The 1986 NBA All-Star game in Dallas had the first three-point shooting contest, when eight all-stars were selected for the competition. Larry Bird of the Boston Celtics, who was known as a trash talker, walked into the locker room as one of the competitors and asked, “Which one of you guys is going to finish second?” He won the contest that night and then finished the season leading the league in three-point shooting, making 42.3 percent of his tries.
The purpose of trash talk during competition is to cause a loss of focus by elevating emotion to the point of distracting an opponent and decreasing their performance. Yet few studies have been done to determine whether trash talk does affect competitive performance.
“We always think of sports as being very physical games but they are absolutely mental games,” says Karen C.P. McDermott ’19 Ph.D., whose recent doctoral dissertation in communications is one of the first studies to statistically show the specific effects of trash talk on competitive performance.
“Plenty of coaches will tell you to ‘get your head in the game’ because having that mental edge and being mentally focused is incredibly important, especially in sports that require hand-eye coordination. There’s always that mental component and trash talk is another form of offense that athletes have to play defense against.”
From baseball catchers jawing at batters awaiting fast balls and Muhammad Ali’s aggrandized bragging and taunts toward his opponents in the boxing ring to NFL linebackers taunting runners just tackled and NBA players exchanging rude comments after a thunderous dunk, trash talk has been part of competitive sports from neighborhood playgrounds to professional arenas.
McDermott’s study, “Emotional manipulation and cognitive distraction as strategy: The effects of verbal insults on motivation and performance in a competitive setting,” used the racing video game competition “Mario Kart” as the test model and found that the ability of trash talk to negatively affect the game performance of a competitor was confirmed.
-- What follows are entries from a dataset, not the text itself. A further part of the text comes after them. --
-- ==== Sys2Proof/Machine/Retirement.lean ====
section
/-! DEFINITION. The writes of retirements, STOPs, passed LINKs, entry-read halts and teardowns as the link accepts or
refuses them, and the ABANDON teardown (R107, R108, R111, R126, R127, R153 to R156). -/

namespace Sys2Proof.Machine

open Sys2Proof

/-! ## Shared operations -/

/-- The write sequence of a lane whose head is a write in flight, with that write. -/
def Lane.headWrite (l : Lane) : Option (WriteSeq × WriteKind × Addr × List Byte) :=
  match l.io with
  | .seq q =>
    if q.begun then
      match q.steps with
      | .write k a b :: _ => some (q, k, a, b)
      | .notice _ :: _ => none
      | [] => none
    else none
  | .idle => none
  | .read _ _ => none

/-- Whether an accepted resume point write of a sequence finishes its record: a final retirement, or a passed LINK (R107,
R112, R115; log 6, log 28). -/
def SeqKind.finishesRecord : SeqKind → Bool
  | .retire r => r.outcome.final
  | .linkPass => true
  | .stop => false
  | .entryHalt => false
  | .rehalt => false
  | .teardown => false

/-- What an accepted write changes in the lane context: the next address and, when the record is finished, the current
record (R112, R115); the rest state last written (R113). -/
def Lane.wrote (l : Lane) (q : WriteSeq) (k : WriteKind) : Lane :=
  match k with
  | .results => l
  | .status => l
  | .resumePoint t => { l with next := some t, cur := if q.kind.finishesRecord then none else l.cur }
  | .restState r => { l with restLast := r }

/-- R111: the link has accepted the head write of lane i's sequence. -/
def State.writeAccepted (s : State) (i : LaneId) : State :=
  match (s.lane i).headWrite with
  | none => s
  | some (q, k, a, b) => ((s.put (.accepted a b)).modLane i (fun l => l.wrote q k)).popStep i q

/-- R127: a teardown write has been refused: it is not retried, and the halt reason is set once the context is reset. -/
def State.teardownRefused (s : State) (i : LaneId) (q : WriteSeq) (a : Addr) (b : List Byte) : State :=
  (s.put (.torn a b)).popStep i { q with failed := true }

/-- R154, R155: what a record owes after its result was not written through: a final result is kept as an owed
retirement; of FAILED and HALTED none is kept, not even that of a halted CLOSE (log 16). -/
def Record.unwritten (c : Record) (r : RecResult) (accepted : Bool) : Record :=
  if r.outcome.final then c.owe r accepted else { c with owed := none }

/-- R154, R155: the halt after a refused status or resume point write: the result that was final is kept as an owed
retirement, and the rest state HALTED and a FAILED notice follow. Under ABANDONING it is not reported (R125). -/
def State.haltUnwritten (s : State) (i : LaneId) (r : RecResult) (accepted : Bool) : State :=
  let t := s.modLane i (fun l => { l with cur := l.cur.map (fun c => c.unwritten r accepted) })
  if (s.lane i).state = .abandoning then t.modLane i (fun l => { l with io := .idle })
  else match (t.lane i).cur with
    | none => t
    | some c =>
      (t.modLane i (fun l => { l with haltReason := .hostAccess })).startSeq i .retiring .rehalt
        (haltSteps t i c .hostAccess r.notes r.progress) true

/-- R154: the write of an EMIT's result fields or of a status has been refused. -/
def State.statusRefused (s : State) (i : LaneId) : State :=
  match (s.lane i).headWrite with
  | some (q, .results, a, b) | some (q, .status, a, b) =>
    match q.kind with
    | .retire r => (s.put (.torn a b)).haltUnwritten i r false
    | .teardown => s.teardownRefused i q a b
    | .linkPass => s
    | .stop => s
    | .entryHalt => s
    | .rehalt => s
  | some (_, .resumePoint _, _, _) => s
  | some (_, .restState _, _, _) => s
  | none => s

/-- R155: the resume point write of a retirement has been refused after its status was accepted. -/
def State.resumePointRefused (s : State) (i : LaneId) : State :=
  match (s.lane i).headWrite with
  | some (q, .resumePoint _, a, b) =>
    match q.kind with
    | .retire r => (s.put (.torn a b)).haltUnwritten i r true
    | .teardown => s.teardownRefused i q a b
    | .linkPass => s
    | .stop => s
    | .entryHalt => s
    | .rehalt => s
  | some (_, .results, _, _) => s
  | some (_, .status, _, _) => s
  | some (_, .restState _, _, _) => s
  | none => s

/-- R156: a rest state write has been refused: the one last written is kept, the halt reason becomes HOST_ACCESS, and the
lane goes on as its event gives. -/
def State.restRefused (s : State) (i : LaneId) : State :=
  match (s.lane i).headWrite with
  | some (q, .restState _, a, b) =>
    if q.kind = .teardown then s.teardownRefused i q a b
    else ((s.put (.torn a b)).modLane i (fun l => { l with haltReason := .hostAccess })).popStep i q
  | some (_, .results, _, _) => s
  | some (_, .status, _, _) => s
  | some (_, .resumePoint _, _, _) => s
  | none => s

/-- R156: the resume point write of a passed LINK has been refused: the lane halts on the LINK with progress 0 (log 15).
Under ABANDONING it is not reported (R125). -/
def State.linkRefused (s : State) (i : LaneId) : State :=
  match (s.lane i).headWrite with
  | some (q, .resumePoint _, a, b) =>
    if q.kind = .linkPass then
      let t := (s.put (.torn a b)).modLane i (fun l => { (l.withEx (fun _ => ExecState.zero)) with io := .idle })
      if (s.lane i).state = .abandoning then t else t.failRecord i .hostAccess
    else s
  | some (_, .results, _, _) => s
  | some (_, .status, _, _) => s
  | some (_, .restState _, _, _) => s
  | none => s

/-- R156: the resume point write of a STOP has been refused: the lane enters STOPPED all the same. -/
def State.stopRefused (s : State) (i : LaneId) : State :=
  match (s.lane i).headWrite with
  | some (q, .resumePoint _, a, b) =>
    if q.kind = .stop then
      ((s.put (.torn a b)).modLane i (fun l => { l with haltReason := .hostAccess })).popStep i q
    else s
  | some (_, .results, _, _) => s
  | some (_, .status, _, _) => s
  | some (_, .restState _, _, _) => s
  | none => s

/-- R127: any write of a teardown has been refused. -/
def State.teardownWriteRefused (s : State) (i : LaneId) : State :=
  match (s.lane i).headWrite with
  | some (q, _, a, b) => if q.kind = .teardown then s.teardownRefused i q a b else s
  | none => s

/-- R127, R154, R155, R156: the head write of a sequence has been refused, as the sequence and the write give. A refused
rest state, and a STOP's refused resume point, let the sequence go on with the halt reason HOST_ACCESS. -/
def State.writeRefused (s : State) (i : LaneId) : State :=
  match (s.lane i).headWrite with
  | none => s
  | some (q, k, a, b) =>
    let goesOn := ((s.put (.torn a b)).modLane i (fun l => { l with haltReason := .hostAccess })).popStep i q
    match q.kind, k with
    | .teardown, _ => s.teardownRefused i q a b
    | .retire _, .results => s.statusRefused i
    | .retire _, .status => s.statusRefused i
    | .retire _, .resumePoint _ => s.resumePointRefused i
    | .linkPass, .resumePoint _ => s.linkRefused i
    | _, _ => goesOn

/-! ## The teardown (R126, R127) -/

/-- R134: whether a lane holds an engine. -/
def State.ownsEngine (s : State) (i : LaneId) : Bool :=
  decide (s.timing.owner = some i) || decide ((s.mixEng 0).owner = some i) || decide ((s.mixEng 1).owner = some i)

/-- R125: something of an ABANDONING lane is still in flight. A stale block read and an ignored poll are not waited
for. -/
def State.laneInFlight (s : State) (i : LaneId) : Bool :=
  decide ((s.lane i).io ≠ .idle) || decide ((s.lane i).gate.poll = .outstanding) || s.ownsEngine i

/-- R126: the resources given back as the teardown begins. -/
def Lane.giveBack (l : Lane) : Lane :=
  { l with store := [], lastStart := 0, table := [], intake := [], overrun := false, pf := l.pf.discard }

/-- R127: the resume point that a teardown writes. The length of a record held by its address alone is a free value (log
12). -/
def teardownTarget (s : State) (l : Lane) : Option Addr :=
  match l.cur with
  | none => l.next
  | some c =>
    match c.hdr with
    | some h => some (c.addr + BitVec.ofNat 64 h.len)
    | none => some (c.addr + (Config.unreadLength s.freeCtr).setWidth 64)

/-- R127: the result that a teardown reports for a current record: the progress and note bits of its execution state, for
a resumed record at its gate too (log 35). -/
def abandonedResult (c : Record) : RecResult :=
  { outcome := .abandoned, reason := .none, notes := c.ex.notes, progress := c.ex.progress }

/-- R127, point 1: the result fields and status, unless an owed retirement's status was accepted. -/
def teardownStatus (l : Lane) : List SeqStep :=
  match l.cur with
  | none => []
  | some c =>
    match c.owed with
    | some o => if o.accepted then [] else statusSteps c (abandonedResult c)
    | none => statusSteps c (abandonedResult c)

/-- R127, point 4: the ABANDONED notice. -/
def teardownNotice (s : State) (l : Lane) : Notice :=
  match l.cur with
  | some c => recordNotice c (abandonedResult c) .idle
  | none =>
    { addr := (teardownTarget s l).getD 0, tag := 0, outcome := .abandoned, reason := .none, notes := 0, progress := 0
      rest := .idle }

/-- R127: the writes of a teardown, in order. -/
def teardownSteps (s : State) (i : LaneId) : List SeqStep :=
  let l := s.lane i
  teardownStatus l
    ++ (match teardownTarget s l with
        | some a => [resumeStep s i a]
        | none => [])
    ++ restStep s i .idle ++ [.notice (teardownNotice s l)]

/-- R126: the teardown of an ABANDONING lane for which nothing remains in flight begins, unless HOLD is set. -/
def State.teardown (s : State) (i : LaneId) : State :=
  let l := s.lane i
  if l.state = .abandoning ∧ s.laneInFlight i = false ∧ s.hold = false then
    let t := ((s.modLane i Lane.giveBack).freeCues l.store.length).freeClips l.table.length
    ({ t with freeCtr := t.freeCtr + 1 } : State).startSeq i .abandoning .teardown (teardownSteps s i) true
  else s

end Sys2Proof.Machine
end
The game was played under controlled conditions by 200 men and women ages 18 to 35, with some hearing verbally aggressive insults and some who did not during their competition.
She says while observing the video game competition, she found both auditory and cognitive distraction but it was specifically the cognitive distraction that was affecting competitors’ motivation to perform, affecting their ability to focus on their task. She also found that players were feeling both anger and shame.
“I had originally conceived anger and shame to be two opposite reactions; that people would either feel one or the other strongly; that if you felt angry it was going to motivate you more,” McDermott says. “What I found actually is that anger and shame were related to each other. People didn’t feel one or the other, they tended to feel both. In many cases what happened was that people felt shame more strongly and it made them angry. That affected their performance. I hadn’t expected that.”
A former high school volleyball player who competed in leagues and tournaments regularly for many years, McDermott says there is little scientific inquiry into why trash talk is used and how it affects its intended target. As she began to look into it and the research done on it, she did not find previous research in part because “trash talk” is a slang word rather than a scientific word.
“You have to find the actual terms people are using like ‘competitive incivility,’ which is one of the polite terms,” she says. “But even using some of the more euphemistic terms for it, I wasn’t finding many studies. It wasn’t until 2018 when I started my study that I started finding more researchers putting out work on trash talk.”
She notes that while sports psychology is used to assist athletes when they perform, it primarily focuses on self-actualizing, or visualizing a successful outcome in competition rather than preparing for verbal attacks.
“We practice defensive skills all the time on the courts but you don’t practice defensive mental drills,” McDermott says. “Part of the reason I think they don’t do that is because there hasn’t been enough study about trash talk to be able to formulate a defense against it. The study I did is one of the first that attempted to map out the cognitive and emotional processes that a person will actually feel while being the target of trash talk.”
McDermott says the study provides the first step toward a more nuanced and expanded exploration of the emotional and psychological effects of trash talk as a component in a competitive context.